ХК диагностируется при выявлении типичных кальцификатов в области гиалинового и фиброзного хряща. Чаще всего ХК выявляется в коленных, лучезапястных суставах (фиброзно-хрящевой комплекс), лобковом симфизе, тазобедренных, локтевых, височно-нижнечелюстных, грудино-ключичных суставах. Первые три локализации встречаются более чем у 90% больных ПФА. Кальцификация может развиваться на уровне фиброзного кольца МПД, напоминая синдесмофиты при анкилозирующем спондилите. По некоторым данным, ХК диагностируется до появления первых клинических симптомов со стороны вовлеченных суставов. По другим данным, при верифицированном с помощью электронной микроскопии ПФА ХК обнаруживается у 25–93% больных [3]. Рентгенография является малочувствительным методом и визуализирует кальций только тогда, когда его концентрация в исследуемых областях высока, и депозиты достигают крупных размеров. Для выявления депозитов меньшего размера рационально использовать более чувствительный и специфичный метод – УЗИ суставов. Предложены следующие ультразвуковые критерии верификации депозитов ПФК:
• тонкие гиперэхогенные ленты, параллельные поверхности гиалинового хряща, аналогичные рентгенологическому феномену ХК;
• пунктирные депозиты (пятнистые структуры), состоящие из нескольких мелких гиперэхогенных пятен (наиболее распространены в треугольных фиброзно-хрящевых комплексах и сухожилиях);
• гомогенные гиперэхогенные узловые или округлые депозиты, чаще подвижные (локализованы в бурсах или суставных заворотах) [2].
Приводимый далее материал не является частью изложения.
/-! ### State.raiseTerminalSilent -/

@[simp] theorem raiseTerminalSilent_gm (s : State) (n : Fin 8) : (s.raiseTerminalSilent n).gm = s.gm := rfl
@[simp] theorem raiseTerminalSilent_su (s : State) (n : Fin 8) : (s.raiseTerminalSilent n).su = s.su := rfl
@[simp] theorem raiseTerminalSilent_points (s : State) (n : Fin 8) : (s.raiseTerminalSilent n).points = s.points := rfl
@[simp] theorem raiseTerminalSilent_lines (s : State) (n : Fin 8) : (s.raiseTerminalSilent n).lines = s.lines := rfl
@[simp] theorem raiseTerminalSilent_tu (s : State) (n : Fin 8) : (s.raiseTerminalSilent n).tu = s.tu := rfl
@[simp] theorem raiseTerminalSilent_ss (s : State) (n : Fin 8) : (s.raiseTerminalSilent n).ss = s.ss := rfl
@[simp] theorem raiseTerminalSilent_ibi (s : State) (n : Fin 8) : (s.raiseTerminalSilent n).ibi = s.ibi := rfl
@[simp] theorem raiseTerminalSilent_cp (s : State) (n : Fin 8) : (s.raiseTerminalSilent n).cp = s.cp := rfl
@[simp] theorem raiseTerminalSilent_pins (s : State) (n : Fin 8) : (s.raiseTerminalSilent n).pins = s.pins := rfl
@[simp] theorem raiseTerminalSilent_draws (s : State) (n : Fin 8) : (s.raiseTerminalSilent n).draws = s.draws := rfl
@[simp] theorem raiseTerminalSilent_pending (s : State) (n : Fin 8) : (s.raiseTerminalSilent n).pending = s.pending := rfl
@[simp] theorem raiseTerminalSilent_point (s : State) (n : Fin 8) (p' : Fin 32) : (s.raiseTerminalSilent n).point p' = s.point p' := rfl
@[simp] theorem raiseTerminalSilent_line (s : State) (n : Fin 8) (l' : Fin 4) : (s.raiseTerminalSilent n).line l' = s.line l' := rfl
@[simp] theorem raiseTerminalSilent_probe (s : State) (n : Fin 8) (l' : Fin 4) : (s.raiseTerminalSilent n).probe l' = s.probe l' := rfl
@[simp] theorem raiseTerminalSilent_lane (s : State) (n : Fin 8) (n' : Fin 8) : (s.raiseTerminalSilent n).lane n' = s.lane n' := rfl
@[simp] theorem raiseTerminalSilent_grantAt (s : State) (n : Fin 8) (i' : Fin 24) : (s.raiseTerminalSilent n).grantAt i' = s.grantAt i' := rfl

/-! ### State.raiseTallyFull -/

@[simp] theorem raiseTallyFull_gm (s : State) : (s.raiseTallyFull).gm = s.gm := rfl
@[simp] theorem raiseTallyFull_su (s : State) : (s.raiseTallyFull).su = s.su := rfl
@[simp] theorem raiseTallyFull_points (s : State) : (s.raiseTallyFull).points = s.points := rfl
@[simp] theorem raiseTallyFull_lines (s : State) : (s.raiseTallyFull).lines = s.lines := rfl
@[simp] theorem raiseTallyFull_tu (s : State) : (s.raiseTallyFull).tu = s.tu := rfl
@[simp] theorem raiseTallyFull_ss (s : State) : (s.raiseTallyFull).ss = s.ss := rfl
@[simp] theorem raiseTallyFull_ibi (s : State) : (s.raiseTallyFull).ibi = s.ibi := rfl
@[simp] theorem raiseTallyFull_cp (s : State) : (s.raiseTallyFull).cp = s.cp := rfl
@[simp] theorem raiseTallyFull_pins (s : State) : (s.raiseTallyFull).pins = s.pins := rfl
@[simp] theorem raiseTallyFull_draws (s : State) : (s.raiseTallyFull).draws = s.draws := rfl
@[simp] theorem raiseTallyFull_pending (s : State) : (s.raiseTallyFull).pending = s.pending := rfl
@[simp] theorem raiseTallyFull_point (s : State) (p' : Fin 32) : (s.raiseTallyFull).point p' = s.point p' := rfl
@[simp] theorem raiseTallyFull_line (s : State) (l' : Fin 4) : (s.raiseTallyFull).line l' = s.line l' := rfl
@[simp] theorem raiseTallyFull_probe (s : State) (l' : Fin 4) : (s.raiseTallyFull).probe l' = s.probe l' := rfl
@[simp] theorem raiseTallyFull_lane (s : State) (n' : Fin 8) : (s.raiseTallyFull).lane n' = s.lane n' := rfl
@[simp] theorem raiseTallyFull_grantAt (s : State) (i' : Fin 24) : (s.raiseTallyFull).grantAt i' = s.grantAt i' := rfl

/-! ### What a table reads after one of its entries is replaced -/

@[simp] theorem setPoint_point (s : State) (p q : Fin 32) (x : Point) :
    (s.setPoint p x).point q = if q = p then x else s.point q := by
  unfold State.setPoint State.point
  by_cases h : q = p
  · subst h; simp
  · have : p.val ≠ q.val := fun e => h (Fin.ext e.symm)
    simp [this, h]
Лечение и профилактика ПФА подразумевает использование немедикаментозного и медикаментозного подходов [4]. Патогенетическая терапия ПФА до настоящего времени не разработана. Так, в случае ОА с кристаллами ПФК необходим покой, используются холодовые аппликации, аспирация синовиальной жидкости и внутрисуставное введение глюкокортикостероидов, нестероидные противовоспалительные препараты (НПВП) и низкие дозы колхицина (1–2 г/сут). Бессимптомный вариант ПФА (при наличии только рентгенологических признаков) не требует назначения терапии.
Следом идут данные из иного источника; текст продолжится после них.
theorem delivers_holdExpiry (tag : Nat) {s : State} (law : Delivers s) : Delivers (holdExpiry tag s) := by
  unfold holdExpiry
  split
  · exact law
  split
  · next due => exact delivers_enterClosing _ law (draws_of_any (any_and_right due) rfl)
  · exact law

theorem delivers_doAuthRequest (lane : Fin 8) (request : Option AuthRequest) {s : State} (law : Delivers s) :
    Delivers (doAuthRequest lane request s).1 := by
  unfold doAuthRequest
  split
  · exact law
  split
  · exact law
  next passed =>
  have laneFree := screen_passed passed
  unfold admitRequest
  split
  · exact law
  next i free =>
  have free := freeSlot_eq_some free
  split
  · refine law.unattached (i := i) (grantLaw_acceptOnline law.grants free laneFree ⟨rfl, rfl⟩) (fun j ne => ?_)
      (fun k hk => by simp [free] at hk) (fun k hk => ?_) rfl rfl rfl
    · rw [acceptOnline, modGm_grantAt _ _ rfl, createIn_grantAt, if_neg ne]
    · rw [acceptOnline, modGm_grantAt _ _ rfl, createIn_grantAt, if_pos rfl] at hk
      rw [← Option.some.inj hk]
      rfl
  · split
    · exact delivers_createArmed (s := s.modSu _) (law.eases (.of_sameForecourt (sameForecourt_modSu ..))) free laneFree
        (by simp [Grant.withStandin, cardGrant, Grant.blank]) rfl
    · exact law
    · exact law.eases (.of_sameForecourt ⟨rfl, rfl, rfl, rfl⟩)

/-! ### The site -/

theorem delivers_haltGrant (i : Fin 24) {s : State} (law : Delivers s) : Delivers (haltGrant i s) := by
  unfold haltGrant
  split
  swap
  · exact law
  next g hg =>
  have ended : g.state = .pending ∨ g.state = .armed →
      Delivers (settleCore i (s.modGrant i (·.recordOutcome .halt))) := by
    intro state
    have recorded : Delivers (s.modGrant i (·.recordOutcome .halt)) :=
      law.eases (eases_modGrant fun k _ => serves_recordOutcome s k .halt)
    refine delivers_settleCore recorded fun k hk => recorded.quiet hk ?_
    simp only [modGrant_grantAt, if_true, hg, Option.map_some, Option.some.injEq] at hk
    rw [← hk]
    rcases state with e | e <;> simp [Grant.recordOutcome, e]
  have closing : g.state.drawsOnLine = true → Delivers (if (enterClosingCore i .halt s).completionDue i = true then
      settleCore i (enterClosingCore i .halt s) else enterClosingCore i .halt s) := by
    intro draws
    have core := delivers_enterClosingCore .halt law (draws_of_state hg rfl draws)
    split
    · next due => exact delivers_settleCore core (quiet_of_completionDue due)
    · exact core
  split
  · next pending => exact ended (.inl pending)
  · next armed => exact ended (.inr armed)
  · next fueling => exact closing (by rw [fueling]; rfl)
  · next held => exact closing (by rw [held]; rfl)
  all_goals exact law

theorem forcedStops_frame (ls : List (Fin 4)) (s : State) :
    (ls.foldl (fun s l => forcedStop l s) s).gm = s.gm ∧ (ls.foldl (fun s l => forcedStop l s) s).points = s.points :=
  ⟨foldl_unchanged (fun s => s.gm) (f := fun s l => forcedStop l s) (fun _ _ => rfl) ls s,
    foldl_unchanged (fun s => s.points) (f := fun s l => forcedStop l s) (fun _ _ => rfl) ls s⟩
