-- ==== Sys2Proof/Syntax.lean ====
section
/-! DEFINITION. The commands: one constructor per row of the opcode table, and the command
transaction that carries one. -/

namespace Sys2Proof

/-- The eight commands of BSLE-1 (R4, R63), with their operands (R62). -/
inductive Instr where
  /-- `init BASE, BLEN`: INIT (R80). -/
  | init (base blen : Nat)
  /-- `rdbit`: READ_BIT (R93). -/
  | rdbit
  /-- `rdbits N`: READ_BITS (R92). -/
  | rdbits (count : Count)
  /-- `pkbits N`: PEEK_BITS (R94). -/
  | pkbits (count : Count)
  /-- `rdu16le`: READ_U16_LE (R111). -/
  | rdu16le
  /-- `rdu32le`: READ_U32_LE (R112). -/
  | rdu32le
  /-- `rdu24be`: READ_U24_BE (R113). -/
  | rdu24be
  /-- `isempty`: IS_EMPTY (R120). -/
  | isempty
  deriving DecidableEq, Repr

/-- What the host puts on the command port: the command word CMD and, beside it, BASE and BLEN
(R60), each a number of ADDR_W bits (log 12). -/
structure Transaction where
  cmd  : BitVec 32
  base : Nat
  blen : Nat
  deriving DecidableEq, Repr

end Sys2Proof
end

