-- ==== Sys2Proof/Machine/Core.lean ====
section
/-! DEFINITION. The machine behind the host's interface. -/

def Sys2Proof.core : Host.Core :=
  { State := Sys2Proof.Machine.State, Fault := Sys2Proof.Machine.Fault,
    Refusal := Sys2Proof.Machine.Refusal, step := Sys2Proof.Machine.step,
    reset := Sys2Proof.Machine.State.reset }
end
Приводим клиническое наблюдение.
Больная К., 61 год. Жалобы на боли в обоих коленных суставах при длительной ходьбе, припухание в области правого коленного сустава.
В возрасте 56 лет впервые появились боли в правом коленном суставе при нагрузке, диагностирован правосторонний гонартроз II стадии по Келлгрену, проводилась симптом-модифицирующая терапия короткого (НПВП) и замедленного действия (хондропротекторы). В течение последующих 2 лет – периодически возникающие артриты правого коленного сустава, лучезапястного, голеностопного суставов, регрессирующие на фоне приема НПВП в течение 3–5 дней, расцениваемые как обострение суставного синдрома при ОА, присоединение болей «механического» характера в левом коленном суставе. За 2 дня до настоящего обращения – артрит правого коленного сустава с выраженным болевым синдромом.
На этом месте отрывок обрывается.